Work required: Wherever a line in the material contains the word "then", copy that line.

Data for analysis:
****************
-- ==== Sys2Proof/Machine/Recover.lean ====
section
/-! DEFINITION. Faults that the device absorbs and its recovery: room substitution (R400 to R403), core failovers (R19, R20), lost
lanes (R325), errors of the memory tiers (R303 to R305), spares and the repair map (R404, R405), and the end of a recovery with
its slide (R71, R399, R406). -/
namespace Sys2Proof.Machine

/-! ## A recovery (R399) -/

/-- R405: the class of a failure: a second TRANSIENT failure of a part is PERMANENT. -/
def isPermanent (s : State) (q : Part) (permanent : Bool) : Bool :=
  permanent || (repairMap s.attic ++ s.attic.repairDue ++ s.recov.elim [] (·.repairs)).any (fun r => r.part == q)

/-- R405: a part goes out of service. -/
def retire (s : State) (q : Part) : State := { s with hw := { s.hw with retired := s.hw.retired ++ [q] } }

/-! ## Room substitution (R400, R401) -/

/-- R13, R404: is a spare slot of a wing free? -/
def spareFree (s : State) (wing slot : Nat) : Bool :=
  !s.hw.retired.contains (.room wing slot) && !s.hw.bound.any (fun q => q.1 / 64 == wing && q.2 == slot)

/-- R400: S0 of the wing when it is free, else S1. -/
def pickSpare (s : State) (wing : Nat) : Option Nat := [64, 65].find? (spareFree s wing)

/-- What of a room cannot be copied: all of it, or some words, by their offset in the room's device window. -/
structure Lost where
  all   : Bool
  words : List Nat

/-- The 8-byte words of a range of the room's window that cannot be copied. -/
def Lost.within (l : Lost) (lo n : Nat) : List Nat := (l.words.map (fun w => w / 8 * 8)).filter (fun w => decide (lo ≤ w) && decide (w < lo + n))

/-- Does the range hold a word that cannot be copied? -/
def Lost.hits (l : Lost) (lo n : Nat) : Bool := n != 0 && (l.all || !(l.within lo n).isEmpty)

/-- Words that are not copied hold free values. -/
def scrambleWords (s : State) (room : Nat) (ws : List Nat) : State :=
  ws.foldl (fun s w =>
    let (bs, s1) := freeBytes s 8
    { s1 with mem := memWrite s1.mem (roomBase room + w) bs }) s

/-- A range that is not copied holds free values. -/
def scramble (s : State) (l : Lost) (room lo n : Nat) : State :=
  if l.all then
    let (bs, s1) := freeBytes s n
    { s1 with mem := memWrite s1.mem (roomBase room + lo) bs }
  else scrambleWords s room (l.within lo n)

/-- R22: the windows of a room record as offset and length in the room's device window. -/
def spadWin (r : RoomRec) : Nat × Nat := (r.spadBase * 16384, r.spadLen * 16384)
def accWin (r : RoomRec) : Nat × Nat := (0xA0000 + r.accBase * 4096, r.accLen * 4096)
def tblWin (r : RoomRec) : Nat × Nat := (0xC0000 + r.tblBase * 1024, r.tblLen * 1024)
def fillWin (r : RoomRec) : Nat × Nat := (0xC2000 + r.tblBase * 1024, r.tblLen * 1024)
def imemWin (r : RoomRec) : Nat × Nat := (0xC4000 + r.imemBase * 4096, r.imemLen * 4096)

/-- R401: instruction memory with a lost word is loaded again from the plan. -/
def reloadImem (s : State) (l : Lost) (p : Plan) (im : ImageRec) (r : RoomRec) : State :=
  let w := imemWin r
  if l.hits w.1 w.2 then
    let (bs, s1) := loadImage s p im
    { s1 with mem := memWrite (wipe s1.mem (roomBase r.room + w.1) w.2) (roomBase r.room + w.1) (bs.take w.2) }
  else s

/-- R401: active banks with a lost word are filled again from the wing table store; a waiting fill is copied. -/
def refillTables (s : State) (l : Lost) (b : PlanBody) (r : RoomRec) (x : Thread) : State :=
  let w := tblWin r
  let s1 := if l.hits w.1 w.2 then
      { s with mem := x.active.foldl (fun m q => memWrite m (activePa r q.1) (padTo (tableImage b q.2) 1024)) s.mem }
    else s
  let v := fillWin r
  if l.hits v.1 v.2 then scramble s1 l r.room v.1 v.2 else s1

/-- R401: a scratchpad or accumulator window with a lost word: left to the restore program, or zero. -/
def dataWindow (s : State) (l : Lost) (restore : Bool) (room : Nat) (w : Nat × Nat) : State :=
  if !l.hits w.1 w.2 then s
  else if restore then scramble s l room w.1 w.2
  else { s with mem := wipe s.mem (roomBase room + w.1) w.2 }

/-- R401: does the plan's data on the room hold a lost word? -/
def dataLost (l : Lost) (r : RoomRec) : Bool := l.hits (spadWin r).1 (spadWin r).2 || l.hits (accWin r).1 (accWin r).2

/-- R400, R403: a restore program starts on the spare. -/
def startRestore (e : Nat) (x : Thread) : Thread :=
  { x with restore := true, back := some (keptOf x), pc := e, stat := .running }

/-- R400: the room's transfers are cancelled and the spare takes the captured state; work of a finished step stands. -/
def moveThread (open_ : Bool) (x : Thread) : Thread :=
  let y := if open_ then { backToKept (endWork x) with stat := .barrier, filled := [] } else x
  { y with inbound := [], held := [] }

/-- R400: wall transfers of a plan to or from a room are cancelled at the neighbours, whose puts are outstanding no more
(DEDUCED 128). -/
def cutWall (key : PlanKey) (room : Nat) (y : Thread) : Thread :=
  let mine := fun (dir : Nat) => neighbour y.tid.room dir == some room
  if y.tid.key != key then y
  else { y with
    inbound := y.inbound.filter (fun h => !mine h.1), held := y.held.filter (fun h => !mine h.1),
    outs := y.outs.filter (fun o => match o.ends with
      | .wall dir => !mine dir
      | _ => true) }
****************
Output for this exercise:
  if l.all then
  if l.hits w.1 w.2 then
  let s1 := if l.hits w.1 w.2 then
  if l.hits v.1 v.2 then scramble s1 l r.room v.1 v.2 else s1
  if !l.hits w.1 w.2 then s
  else if restore then scramble s l room w.1 w.2
  let y := if open_ then { backToKept (endWork x) with stat := .barrier, filled := [] } else x
  if y.tid.key != key then y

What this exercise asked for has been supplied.